TO DO: Among the records that follow, set down only the lines from the one containing "s.offset := rfl" to the one containing "s.front := by cases b <;> rfl", both included, exactly.
***** TASK INPUT *****
/-- The trace of a dot frame that returns Ok grows by the address setup's, the bytes' and the latch's events. -/
theorem runCommands_writeDots_trace (bytes : List Byte) (s : State)
    (h : AllReturnOk (writeDotsCommands bytes) s) :
    (runCommands (writeDotsCommands bytes) s).trace =
      s.trace ++ okEvents (enterDotSets ++ bytes.flatMap shiftSets ++ latchSets) := by
  rw [writeDotsCommands_eq] at h ⊢
  obtain ⟨hok, hrest⟩ := (allReturnOk_cons _ _ s).1 h
  rw [runCommands_cons _ _ s _ (exec_ok _ s hok), runCommands_shifts_latch_trace bytes _ hrest, okState_trace]
  simp [lineSetsOf]

/-- A dot frame of `k` bytes that returns Ok emits `5 + 24k` line sets (R57). -/
theorem runCommands_writeDots_trace_length (bytes : List Byte) (s : State)
    (h : AllReturnOk (writeDotsCommands bytes) s) :
    (runCommands (writeDotsCommands bytes) s).trace.length = s.trace.length + (5 + 24 * bytes.length) := by
  have hbytes : (bytes.flatMap shiftSets).length = 24 * bytes.length := by
    simp [List.length_flatMap, Nat.mul_comm]
  rw [runCommands_writeDots_trace bytes s h]
  simp only [List.length_append, okEvents_length, hbytes, enterDotSets_length, latchSets_length]
  omega

/-- Settles O48: `clear` is a dot frame of `5N` bytes. -/
theorem clearSendsAFullBlankImage : Obligations.ClearSendsAFullBlankImage := by
  unfold Obligations.ClearSendsAFullBlankImage
  intro s
  refine ⟨rfl, fun h => ?_⟩
  have hlen := runCommands_writeDots_trace_length (List.replicate (5 * s.n) 0x00) s h
  rw [List.length_replicate, show 24 * (5 * s.n) = 120 * s.n by omega] at hlen
  exact hlen

end Sys2Proof.Proofs
end

section
/-! The table of line levels and event counts of the engine commands that return Ok (40_transfer_engine.md R68): one
rule for every command, read off at the sets of each of the four. -/

namespace Sys2Proof.Proofs

open Sys2Proof Sys2Proof.Machine Sys2Proof.Laws

/-- A command that returns Ok leaves the lines where all its sets, made in order, leave them, and one event in TRACE
for each set. -/
theorem exec_ok_lines_and_count (i : Instr) (s t : State) (h : exec i s = .next t) (hr : t.result = some .ok) :
    t.lines = (okEvents (lineSetsOf s i)).foldl Lines.afterEvent s.lines ∧
      t.trace.length = s.trace.length + (lineSetsOf s i).length := by
  obtain ⟨-, rfl⟩ := exec_next_ok i s t h hr
  simp

/-- Settles O17, row by row: where the sets of each command leave the lines, and how many they are. -/
theorem lineLevelsAfterOkEngineCommands : Obligations.LineLevelsAfterOkEngineCommands := by
  unfold Obligations.LineLevelsAfterOkEngineCommands
  intro s t hr
  refine ⟨fun h => ?enterDot, fun h => ?enterCtrl, fun b h => ?shift, fun h => ?latch⟩
  case enterDot =>
    obtain ⟨hlines, hcount⟩ := exec_ok_lines_and_count .enterDot s t h hr
    exact ⟨hlines.trans (enterDotSets_lines s.lines), hcount⟩
  case enterCtrl =>
    obtain ⟨hlines, hcount⟩ := exec_ok_lines_and_count .enterCtrl s t h hr
    exact ⟨hlines.trans (enterCtrlSets_lines s.lines), hcount⟩
  case shift =>
    obtain ⟨hlines, hcount⟩ := exec_ok_lines_and_count (.shift b) s t h hr
    exact ⟨hlines.trans (shiftSets_lines b s.lines), hcount⟩
  case latch =>
    obtain ⟨hlines, hcount⟩ := exec_ok_lines_and_count .latch s t h hr
    exact ⟨hlines.trans (latchSets_lines s.lines), hcount⟩

end Sys2Proof.Proofs
end

section
/-! Field insertion (30_encoding.md R51), bit by bit: the new value inside the field, the old register outside it. -/

namespace Sys2Proof.Proofs

open Sys2Proof Sys2Proof.Machine Sys2Proof.Laws

/-- The mask of a field has the field's bits, `width` of them from bit `lo` up, and no other. -/
theorem testBit_fieldMask (lo width k : Nat) :
    (((1 <<< width) - 1) <<< lo).testBit k = decide (lo ≤ k ∧ k < lo + width) := by
  rw [Nat.one_shiftLeft, Nat.testBit_shiftLeft, Nat.testBit_two_pow_sub_one, ← Bool.decide_and, decide_eq_decide]
  omega

theorem getLsbD_insertField (r v : Byte) (lo width k : Nat) (hk : k < 8) :
    (insertField r lo width v).getLsbD k =
      if lo ≤ k ∧ k < lo + width then v.getLsbD (k - lo) else r.getLsbD k := by
  have hmask : (((((1 <<< width) - 1) <<< lo : Nat)) : Byte).getLsbD k = decide (lo ≤ k ∧ k < lo + width) := by
    rw [BitVec.natCast_eq_ofNat, BitVec.getLsbD_ofNat, testBit_fieldMask, decide_eq_true hk, Bool.true_and]
  simp only [insertField, BitVec.getLsbD_or, BitVec.getLsbD_and, BitVec.getLsbD_not, BitVec.getLsbD_shiftLeft, hmask]
  by_cases hin : lo ≤ k ∧ k < lo + width
  · simp [hin, hk]
  · simp [hin, hk]

/-- The bit of a one-bit field is that of the value, the others are the register's. -/
theorem getLsbD_insertField_one (r v : Byte) (lo k : Nat) (hk : k < 8) :
    (insertField r lo 1 v).getLsbD k = if k = lo then v.getLsbD 0 else r.getLsbD k := by
  rw [getLsbD_insertField r v lo 1 k hk]
  by_cases h : k = lo
  · subst h; simp
  · rw [if_neg h, if_neg (by omega)]

/-- A field reads back as the low bits of what was inserted. -/
theorem extractLsb'_insertField_same (r v : Byte) (lo width : Nat) (h : lo + width ≤ 8) :
    (insertField r lo width v).extractLsb' lo width = v.extractLsb' 0 width := by
  apply BitVec.eq_of_getLsbD_eq
  intro i hi
  rw [BitVec.getLsbD_extractLsb', BitVec.getLsbD_extractLsb', getLsbD_insertField r v lo width _ (by omega),
    if_pos (by omega), Nat.add_sub_cancel_left, Nat.zero_add]

/-- The places of two fields have no bit in common. -/
def Apart (lo width lo' width' : Nat) : Prop := lo + width ≤ lo' ∨ lo' + width' ≤ lo

/-- A field apart from the one inserted keeps its bits. -/
theorem extractLsb'_insertField_apart (r v : Byte) (lo width lo' width' : Nat) (h : Apart lo width lo' width')
    (h' : lo' + width' ≤ 8) :
    (insertField r lo width v).extractLsb' lo' width' = r.extractLsb' lo' width' := by
  unfold Apart at h
  apply BitVec.eq_of_getLsbD_eq
  intro i hi
  rw [BitVec.getLsbD_extractLsb', BitVec.getLsbD_extractLsb', getLsbD_insertField r v lo width _ (by omega),
    if_neg (by omega)]

/-- Insertions into fields apart from each other commute. -/
theorem insertField_comm (r v w : Byte) (lo width lo' width' : Nat) (h : Apart lo width lo' width') :
    insertField (insertField r lo' width' w) lo width v = insertField (insertField r lo width v) lo' width' w := by
  unfold Apart at h
  apply BitVec.eq_of_getLsbD_eq
  intro k hk
  simp only [getLsbD_insertField _ _ _ _ k hk]
  by_cases hin : lo ≤ k ∧ k < lo + width
  · rw [if_pos hin, if_neg (by omega), if_pos hin]
  · rw [if_neg hin, if_neg hin]

end Sys2Proof.Proofs
end

section
/-! The encoder commands as one operation (41_control_word_encoder.md R70): each sets one field, at its place in its
register, and returns Ok. Settings of different fields are independent (R78). -/

namespace Sys2Proof.Proofs

open Sys2Proof Sys2Proof.Machine Sys2Proof.Laws

/-- Whether the field is in CW0; the others are in CW1 (R15, R16). -/
def fieldInCw0 : Field → Bool
  | .brt => true
  | .peak => true
  | .wake => true
  | .dout => false
  | .pre => false

/-- The lowest bit of a field's place (R15, R16). -/
def fieldLow : Field → Nat
  | .brt => 0
  | .peak => 4
  | .wake => 6
  | .dout => 0
  | .pre => 1

/-- How many bits a field has (R15, R16). -/
def fieldWidth : Field → Nat
  | .brt => 4
  | .peak => 2
  | .wake => 1
  | .dout => 1
  | .pre => 1

/-- A value inserted into a field, and Ok returned (R70). -/
def setField (f : Field) (v : Byte) (s : State) : State :=
  if fieldInCw0 f then (s.writeCw0 (insertField s.cw0 (fieldLow f) (fieldWidth f) v)).returnOk
  else (s.writeCw1 (insertField s.cw1 (fieldLow f) (fieldWidth f) v)).returnOk
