-- ==== Sys2Proof/Syntax.lean ====
section
/-! DEFINITION. The operations of the block, one constructor per row of spec/opcode_table.json, and the moves
an interleaving is made of. -/

namespace Sys2Proof

/-- The operations the spec treats as instructions (00_scope.md R2, 30_encoding.md R71, R74). -/
inductive Instr where
  /-- START_CAPTURE, FG, code 0x1 (40_capture.md R101). -/
  | startCapture
  /-- WAIT_CAPTURE, FG, code 0x2 (40_capture.md R104). -/
  | waitCapture
  /-- DECODE, FG, code 0x3 (41_decoder.md R122). -/
  | decode
  /-- LINK_INIT, LINK, code 0x8 (42_streaming.md R141). -/
  | linkInit
  /-- CMD_RX with a payload whose length is not 2 (42_streaming.md R143). -/
  | cmdBadLen (payload : List Byte)
  /-- CMD_RX with two bytes, the first of them not 0x01 (42_streaming.md R144). -/
  | cmdBadOp (byte0 byte1 : Byte)
  /-- CMD_RX with the bytes 01 00 (42_streaming.md R145). -/
  | grantZero
  /-- CMD_RX with the bytes 01 N, N in 1 to 255 (42_streaming.md R146). -/
  | grantCredit (n : Byte)
  /-- CHUNK_ACK, LINK, code 0xA, a block in flight (42_streaming.md R155). -/
  | chunkAck
  /-- CHUNK_ACK, LINK, code 0xA, no block in flight (42_streaming.md R156). -/
  | chunkAckStray
  /-- SEQ_PUSH, the sequencer's step with its drawn word (40_capture.md R107). -/
  | seqPush (w : Word)
  /-- CE_COPY, the copy engine's step (40_capture.md R109). -/
  | ceCopy
  /-- BEGIN_SEND, the streaming state machine's step (42_streaming.md R152). -/
  | beginSend
  /-- A reserved operation code (30_encoding.md R72). -/
  | reserved (op : Op4)
deriving DecidableEq, Repr

/-- The four agents that take steps (00_scope.md R13). -/
inductive Agent where
  | fg
  | seq
  | ce
  | link
deriving DecidableEq, Repr

/-- One entry of an interleaving: who moves next (00_scope.md R12, R13; 60_exceptions.md R174). From `request` on they are
moves of the environment, not operations an agent of the block takes up. -/
inductive Move where
  /-- FG issues, or goes on waiting in, the next operation of its program. -/
  | fg
  /-- LINK takes a pending link bring-up (60_exceptions.md R173; of several pending events any may be the next, R174). -/
  | linkInit
  /-- LINK takes the pending command, if one is (R173). -/
  | cmdRx
  /-- LINK takes the completion of the oldest pending transfer (R173: one per entry of `xfer_q`, in order). -/
  | chunkAck
  /-- SEQ produces the drawn word `w`. -/
  | seqPush (w : Word)
  /-- CE moves one word. -/
  | ceCopy
  /-- LINK takes the streaming state machine's own step. -/
  | beginSend
  /-- A byte string that is no event of R173 reaches the operation port: a reserved code or no request (log entry 15). -/
  | request (bytes : List Byte)
  /-- FG's own program goes on with one more operation: the foreground loop is unbounded (70_reset_and_hazards.md R195; log
  entry 2). -/
  | fgExtend (op : Op4)
  /-- The host brings the link up: one more LINK_INIT is pending, "the host's choice" (R173). -/
  | hostLinkUp
  /-- The host completes the armed receive with these bytes (R173; 42_streaming.md R162). -/
  | hostCommand (payload : List Byte)
  /-- The external hardware setup takes place (70_reset_and_hazards.md R193 item 1). -/
  | hwSetup
  /-- The external watchdog or reset resets the device (70_reset_and_hazards.md R190, R191). -/
  | deviceReset
deriving DecidableEq, Repr, Inhabited

end Sys2Proof
end

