-- ==== Sys2Proof/Laws/State.lean ====
section
/-! SUPPORT. What each shared update of the state leaves as it was, one lemma per field, and what it writes, so that no later
proof unfolds a record update. -/

namespace Sys2Proof.Machine

@[simp] theorem other_other (b : BufId) : b.other.other = b := by cases b <;> rfl

theorem other_ne (b : BufId) : b.other ≠ b := by cases b <;> decide

@[simp] theorem emit_outputs (s : State) (os : List Output) : (s.emit os).outputs = s.outputs ++ os := rfl

@[simp] theorem setBuf_buf_same (s : State) (b : BufId) (m : Memory 32) : (s.setBuf b m).buf b = m := by cases b <;> rfl

theorem setBuf_buf_other (s : State) {b c : BufId} (m : Memory 32) (h : c ≠ b) : (s.setBuf b m).buf c = s.buf c := by
  cases b <;> cases c <;> first | rfl | exact absurd rfl h

@[simp] theorem writeSlot_ring (s : State) (t : Nat) (es : List Entry) :
    (s.writeSlot t es).ring = Memory.writeFrom s.ring (ringIndex s.cfg t 0) es := rfl

@[simp] theorem publish_cursor (s : State) (t : Nat) : (publish t s).cursor = t := rfl

@[simp] theorem publish_valid (s : State) (t : Nat) : (publish t s).valid = true := rfl

@[simp] theorem publish_pubCount (s : State) (t : Nat) : (publish t s).pubCount = s.pubCount + 1 := rfl

@[simp] theorem rearm_cmdArmed (s : State) : (rearm s).cmdArmed = true := rfl

/-! `emit` changes the output record only. -/

@[simp] theorem emit_cfg (s : State) (os : List Output) : (s.emit os).cfg = s.cfg := rfl
@[simp] theorem emit_front (s : State) (os : List Output) : (s.emit os).front = s.front := rfl
@[simp] theorem emit_buf0 (s : State) (os : List Output) : (s.emit os).buf0 = s.buf0 := rfl
@[simp] theorem emit_buf1 (s : State) (os : List Output) : (s.emit os).buf1 = s.buf1 := rfl
@[simp] theorem emit_ceDst (s : State) (os : List Output) : (s.emit os).ceDst = s.ceDst := rfl
@[simp] theorem emit_ceIdx (s : State) (os : List Output) : (s.emit os).ceIdx = s.ceIdx := rfl
@[simp] theorem emit_ceBusy (s : State) (os : List Output) : (s.emit os).ceBusy = s.ceBusy := rfl
@[simp] theorem emit_capStarted (s : State) (os : List Output) : (s.emit os).capStarted = s.capStarted := rfl
@[simp] theorem emit_ring (s : State) (os : List Output) : (s.emit os).ring = s.ring := rfl
@[simp] theorem emit_cursor (s : State) (os : List Output) : (s.emit os).cursor = s.cursor := rfl
@[simp] theorem emit_valid (s : State) (os : List Output) : (s.emit os).valid = s.valid := rfl
@[simp] theorem emit_pubCount (s : State) (os : List Output) : (s.emit os).pubCount = s.pubCount := rfl
@[simp] theorem emit_credit (s : State) (os : List Output) : (s.emit os).credit = s.credit := rfl
@[simp] theorem emit_inFlight (s : State) (os : List Output) : (s.emit os).inFlight = s.inFlight := rfl
@[simp] theorem emit_blk (s : State) (os : List Output) : (s.emit os).blk = s.blk := rfl
@[simp] theorem emit_offset (s : State) (os : List Output) : (s.emit os).offset = s.offset := rfl
@[simp] theorem emit_lastSent (s : State) (os : List Output) : (s.emit os).lastSent = s.lastSent := rfl
@[simp] theorem emit_cmdArmed (s : State) (os : List Output) : (s.emit os).cmdArmed = s.cmdArmed := rfl
@[simp] theorem emit_tainted (s : State) (os : List Output) : (s.emit os).tainted = s.tainted := rfl
@[simp] theorem emit_seqEn (s : State) (os : List Output) : (s.emit os).seqEn = s.seqEn := rfl
@[simp] theorem emit_seqPc (s : State) (os : List Output) : (s.emit os).seqPc = s.seqPc := rfl
@[simp] theorem emit_rxq (s : State) (os : List Output) : (s.emit os).rxq = s.rxq := rfl
@[simp] theorem emit_xferQ (s : State) (os : List Output) : (s.emit os).xferQ = s.xferQ := rfl
@[simp] theorem emit_setupDone (s : State) (os : List Output) : (s.emit os).setupDone = s.setupDone := rfl
@[simp] theorem emit_hostRx (s : State) (os : List Output) : (s.emit os).hostRx = s.hostRx := rfl
@[simp] theorem emit_fgDone (s : State) (os : List Output) : (s.emit os).fgDone = s.fgDone := rfl
@[simp] theorem emit_fgNext (s : State) (os : List Output) : (s.emit os).fgNext = s.fgNext := rfl
@[simp] theorem emit_initPending (s : State) (os : List Output) : (s.emit os).initPending = s.initPending := rfl
@[simp] theorem emit_cmdPending (s : State) (os : List Output) : (s.emit os).cmdPending = s.cmdPending := rfl
@[simp] theorem emit_moves (s : State) (os : List Output) : (s.emit os).moves = s.moves := rfl
@[simp] theorem emit_draws (s : State) (os : List Output) : (s.emit os).draws = s.draws := rfl
@[simp] theorem emit_epoch (s : State) (os : List Output) : (s.emit os).epoch = s.epoch := rfl

/-! Replacing a buffer changes the two buffers only. -/

@[simp] theorem setBuf_cfg (s : State) (b : BufId) (m : Memory 32) : (s.setBuf b m).cfg = s.cfg := by cases b <;> rfl
@[simp] theorem setBuf_front (s : State) (b : BufId) (m : Memory 32) : (s.setBuf b m).front = s.front := by cases b <;> rfl
@[simp] theorem setBuf_ceDst (s : State) (b : BufId) (m : Memory 32) : (s.setBuf b m).ceDst = s.ceDst := by cases b <;> rfl
@[simp] theorem setBuf_ceIdx (s : State) (b : BufId) (m : Memory 32) : (s.setBuf b m).ceIdx = s.ceIdx := by cases b <;> rfl
@[simp] theorem setBuf_ceBusy (s : State) (b : BufId) (m : Memory 32) : (s.setBuf b m).ceBusy = s.ceBusy := by cases b <;> rfl
@[simp] theorem setBuf_capStarted (s : State) (b : BufId) (m : Memory 32) : (s.setBuf b m).capStarted = s.capStarted := by cases b <;> rfl
@[simp] theorem setBuf_ring (s : State) (b : BufId) (m : Memory 32) : (s.setBuf b m).ring = s.ring := by cases b <;> rfl
@[simp] theorem setBuf_cursor (s : State) (b : BufId) (m : Memory 32) : (s.setBuf b m).cursor = s.cursor := by cases b <;> rfl
@[simp] theorem setBuf_valid (s : State) (b : BufId) (m : Memory 32) : (s.setBuf b m).valid = s.valid := by cases b <;> rfl
@[simp] theorem setBuf_pubCount (s : State) (b : BufId) (m : Memory 32) : (s.setBuf b m).pubCount = s.pubCount := by cases b <;> rfl
@[simp] theorem setBuf_credit (s : State) (b : BufId) (m : Memory 32) : (s.setBuf b m).credit = s.credit := by cases b <;> rfl
@[simp] theorem setBuf_inFlight (s : State) (b : BufId) (m : Memory 32) : (s.setBuf b m).inFlight = s.inFlight := by cases b <;> rfl
@[simp] theorem setBuf_blk (s : State) (b : BufId) (m : Memory 32) : (s.setBuf b m).blk = s.blk := by cases b <;> rfl
@[simp] theorem setBuf_offset (s : State) (b : BufId) (m : Memory 32) : (s.setBuf b m).offset = s.offset := by cases b <;> rfl
@[simp] theorem setBuf_lastSent (s : State) (b : BufId) (m : Memory 32) : (s.setBuf b m).lastSent = s.lastSent := by cases b <;> rfl
@[simp] theorem setBuf_cmdArmed (s : State) (b : BufId) (m : Memory 32) : (s.setBuf b m).cmdArmed = s.cmdArmed := by cases b <;> rfl
@[simp] theorem setBuf_tainted (s : State) (b : BufId) (m : Memory 32) : (s.setBuf b m).tainted = s.tainted := by cases b <;> rfl
@[simp] theorem setBuf_seqEn (s : State) (b : BufId) (m : Memory 32) : (s.setBuf b m).seqEn = s.seqEn := by cases b <;> rfl
@[simp] theorem setBuf_seqPc (s : State) (b : BufId) (m : Memory 32) : (s.setBuf b m).seqPc = s.seqPc := by cases b <;> rfl
@[simp] theorem setBuf_rxq (s : State) (b : BufId) (m : Memory 32) : (s.setBuf b m).rxq = s.rxq := by cases b <;> rfl
@[simp] theorem setBuf_xferQ (s : State) (b : BufId) (m : Memory 32) : (s.setBuf b m).xferQ = s.xferQ := by cases b <;> rfl
@[simp] theorem setBuf_setupDone (s : State) (b : BufId) (m : Memory 32) : (s.setBuf b m).setupDone = s.setupDone := by cases b <;> rfl
@[simp] theorem setBuf_outputs (s : State) (b : BufId) (m : Memory 32) : (s.setBuf b m).outputs = s.outputs := by cases b <;> rfl
@[simp] theorem setBuf_hostRx (s : State) (b : BufId) (m : Memory 32) : (s.setBuf b m).hostRx = s.hostRx := by cases b <;> rfl
@[simp] theorem setBuf_fgDone (s : State) (b : BufId) (m : Memory 32) : (s.setBuf b m).fgDone = s.fgDone := by cases b <;> rfl
@[simp] theorem setBuf_fgNext (s : State) (b : BufId) (m : Memory 32) : (s.setBuf b m).fgNext = s.fgNext := by cases b <;> rfl
@[simp] theorem setBuf_initPending (s : State) (b : BufId) (m : Memory 32) : (s.setBuf b m).initPending = s.initPending := by cases b <;> rfl
@[simp] theorem setBuf_cmdPending (s : State) (b : BufId) (m : Memory 32) : (s.setBuf b m).cmdPending = s.cmdPending := by cases b <;> rfl
@[simp] theorem setBuf_moves (s : State) (b : BufId) (m : Memory 32) : (s.setBuf b m).moves = s.moves := by cases b <;> rfl
@[simp] theorem setBuf_draws (s : State) (b : BufId) (m : Memory 32) : (s.setBuf b m).draws = s.draws := by cases b <;> rfl
@[simp] theorem setBuf_epoch (s : State) (b : BufId) (m : Memory 32) : (s.setBuf b m).epoch = s.epoch := by cases b <;> rfl
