/-- Settles O52, by the same three cases of a step. -/
theorem stepKeepsTheChunkInTransit : Obligations.StepKeepsTheChunkInTransit := by
  intro s t hs h
  obtain hst | ⟨u, -, -, rfl⟩ | ⟨i, u, hsu, he, rfl⟩ := step_block_cases h
  · exact inTransitInv_of_sameBlock hst hs
  · exact inTransitInv_of_not_inFlight rfl
  · exact inTransitInv_effect he (inTransitInv_of_sameBlock hsu hs)

end Sys2Proof.Machine
end

section
/-! SUPPORT. The operations of LINK one by one: their execution under their guards, the four rows of CMD_RX, BEGIN_SEND and the
acknowledgement as equations. -/

namespace Sys2Proof.Machine

/-! ## An operation of LINK under its guard -/

/-- Under its guard an operation of LINK has its effect (00_scope.md R12). -/
theorem exec_link_of_enabled {i : Instr} {s : State} (ha : agentOf i = some .link) (he : enabled i s = true) :
    exec i s = .next (effect i s) := by
  rw [exec_of_not_fg s ha (by decide), if_pos he]

/-- With its guard false an operation of LINK has no step (00_scope.md R12). -/
theorem exec_link_of_stuck {i : Instr} {s : State} (ha : agentOf i = some .link) (he : enabled i s = false) :
    exec i s = .next s := by
  rw [exec_of_not_fg s ha (by decide), he, if_neg Bool.false_ne_true]

/-! ## The four rows of CMD_RX -/

/-- A row of CMD_RX (42_streaming.md R143 to R146). -/
def IsCommand (i : Instr) : Prop :=
  (∃ p, i = .cmdBadLen p) ∨ (∃ a b, i = .cmdBadOp a b) ∨ i = .grantZero ∨ ∃ n, i = .grantCredit n

theorem agentOf_command {i : Instr} (h : IsCommand i) : agentOf i = some .link := by
  obtain ⟨p, rfl⟩ | ⟨a, b, rfl⟩ | rfl | ⟨n, rfl⟩ := h <;> rfl

/-- A CMD_RX comes on an armed channel only (42_streaming.md R142). -/
theorem enabled_command {i : Instr} (h : IsCommand i) (s : State) : enabled i s = s.cmdArmed := by
  obtain ⟨p, rfl⟩ | ⟨a, b, rfl⟩ | rfl | ⟨n, rfl⟩ := h <;> rfl

/-- Every CMD_RX ends with the re-arming of the channel (42_streaming.md R147). -/
theorem effect_command_rearms {i : Instr} (h : IsCommand i) (s : State) :
    (effect i s).cmdArmed = true ∧ (effect i s).outputs = s.outputs ++ [.armCmd Config.cmdLen] := by
  obtain ⟨p, rfl⟩ | ⟨a, b, rfl⟩ | rfl | ⟨n, rfl⟩ := h <;> exact ⟨rfl, rfl⟩

/-! ## BEGIN_SEND -/

/-- BEGIN_SEND's guard (42_streaming.md R152). -/
theorem sendReady_iff (s : State) :
    s.sendReady = true ↔ s.inFlight = false ∧ s.credit ≠ 0#8 ∧ s.curId ≠ none ∧ s.curId ≠ s.lastSent := by
  simp only [State.sendReady, Bool.and_eq_true, Bool.not_eq_true', bne_iff_ne, ne_eq, Option.isSome_iff_ne_none, and_assoc]

theorem sendReady_eq_false {s : State} (h : s.inFlight = true ∨ s.credit = 0#8 ∨ s.curId = none ∨ s.curId = s.lastSent) :
    s.sendReady = false := by
  by_contra hr
  obtain ⟨hf, hcredit, hid, hne⟩ := (sendReady_iff s).1 (Bool.eq_true_of_not_eq_false hr)
  obtain h | h | h | h := h
  · simp [h] at hf
  · exact hcredit h
  · exact hid h
  · exact hne h

/-- BEGIN_SEND issues the first chunk of the current block, read from its slot (42_streaming.md R152, R153). -/
theorem beginSend_eq (s : State) :
    beginSend s = { s with
      inFlight := true
      credit := s.credit - 1#8
      lastSent := s.curId
      blk := s.cursor
      offset := 0
      tainted := false
      xferQ := s.xferQ ++ [⟨s.cursor, s.chunkBytes s.cursor 0, false⟩]
      outputs := s.outputs ++ [.beginTransfer (s.chunkBytes s.cursor 0)] } := rfl

/-- `BB` is 12 bytes a sample (00_scope.md R8). -/
theorem blockBytes_eq (p : Config.Params) : p.blockBytes = p.spb * 12 := Nat.mul_assoc p.spb 6 2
*****
SOLUTION TO THIS PROBLEM:
@[simp] theorem emit_offset (s : State) (os : List Output) : (s.emit os).offset = s.offset := rfl
@[simp] theorem emit_lastSent (s : State) (os : List Output) : (s.emit os).lastSent = s.lastSent := rfl
@[simp] theorem emit_cmdArmed (s : State) (os : List Output) : (s.emit os).cmdArmed = s.cmdArmed := rfl
@[simp] theorem emit_tainted (s : State) (os : List Output) : (s.emit os).tainted = s.tainted := rfl
@[simp] theorem emit_seqEn (s : State) (os : List Output) : (s.emit os).seqEn = s.seqEn := rfl
@[simp] theorem emit_seqPc (s : State) (os : List Output) : (s.emit os).seqPc = s.seqPc := rfl
@[simp] theorem emit_rxq (s : State) (os : List Output) : (s.emit os).rxq = s.rxq := rfl
@[simp] theorem emit_xferQ (s : State) (os : List Output) : (s.emit os).xferQ = s.xferQ := rfl
@[simp] theorem emit_setupDone (s : State) (os : List Output) : (s.emit os).setupDone = s.setupDone := rfl
@[simp] theorem emit_hostRx (s : State) (os : List Output) : (s.emit os).hostRx = s.hostRx := rfl
@[simp] theorem emit_fgDone (s : State) (os : List Output) : (s.emit os).fgDone = s.fgDone := rfl
@[simp] theorem emit_fgNext (s : State) (os : List Output) : (s.emit os).fgNext = s.fgNext := rfl
@[simp] theorem emit_initPending (s : State) (os : List Output) : (s.emit os).initPending = s.initPending := rfl
@[simp] theorem emit_cmdPending (s : State) (os : List Output) : (s.emit os).cmdPending = s.cmdPending := rfl
@[simp] theorem emit_moves (s : State) (os : List Output) : (s.emit os).moves = s.moves := rfl
@[simp] theorem emit_draws (s : State) (os : List Output) : (s.emit os).draws = s.draws := rfl
@[simp] theorem emit_epoch (s : State) (os : List Output) : (s.emit os).epoch = s.epoch := rfl

/-! Replacing a buffer changes the two buffers only. -/

@[simp] theorem setBuf_cfg (s : State) (b : BufId) (m : Memory 32) : (s.setBuf b m).cfg = s.cfg := by cases b <;> rfl
@[simp] theorem setBuf_front (s : State) (b : BufId) (m : Memory 32) : (s.setBuf b m).front = s.front := by cases b <;> rfl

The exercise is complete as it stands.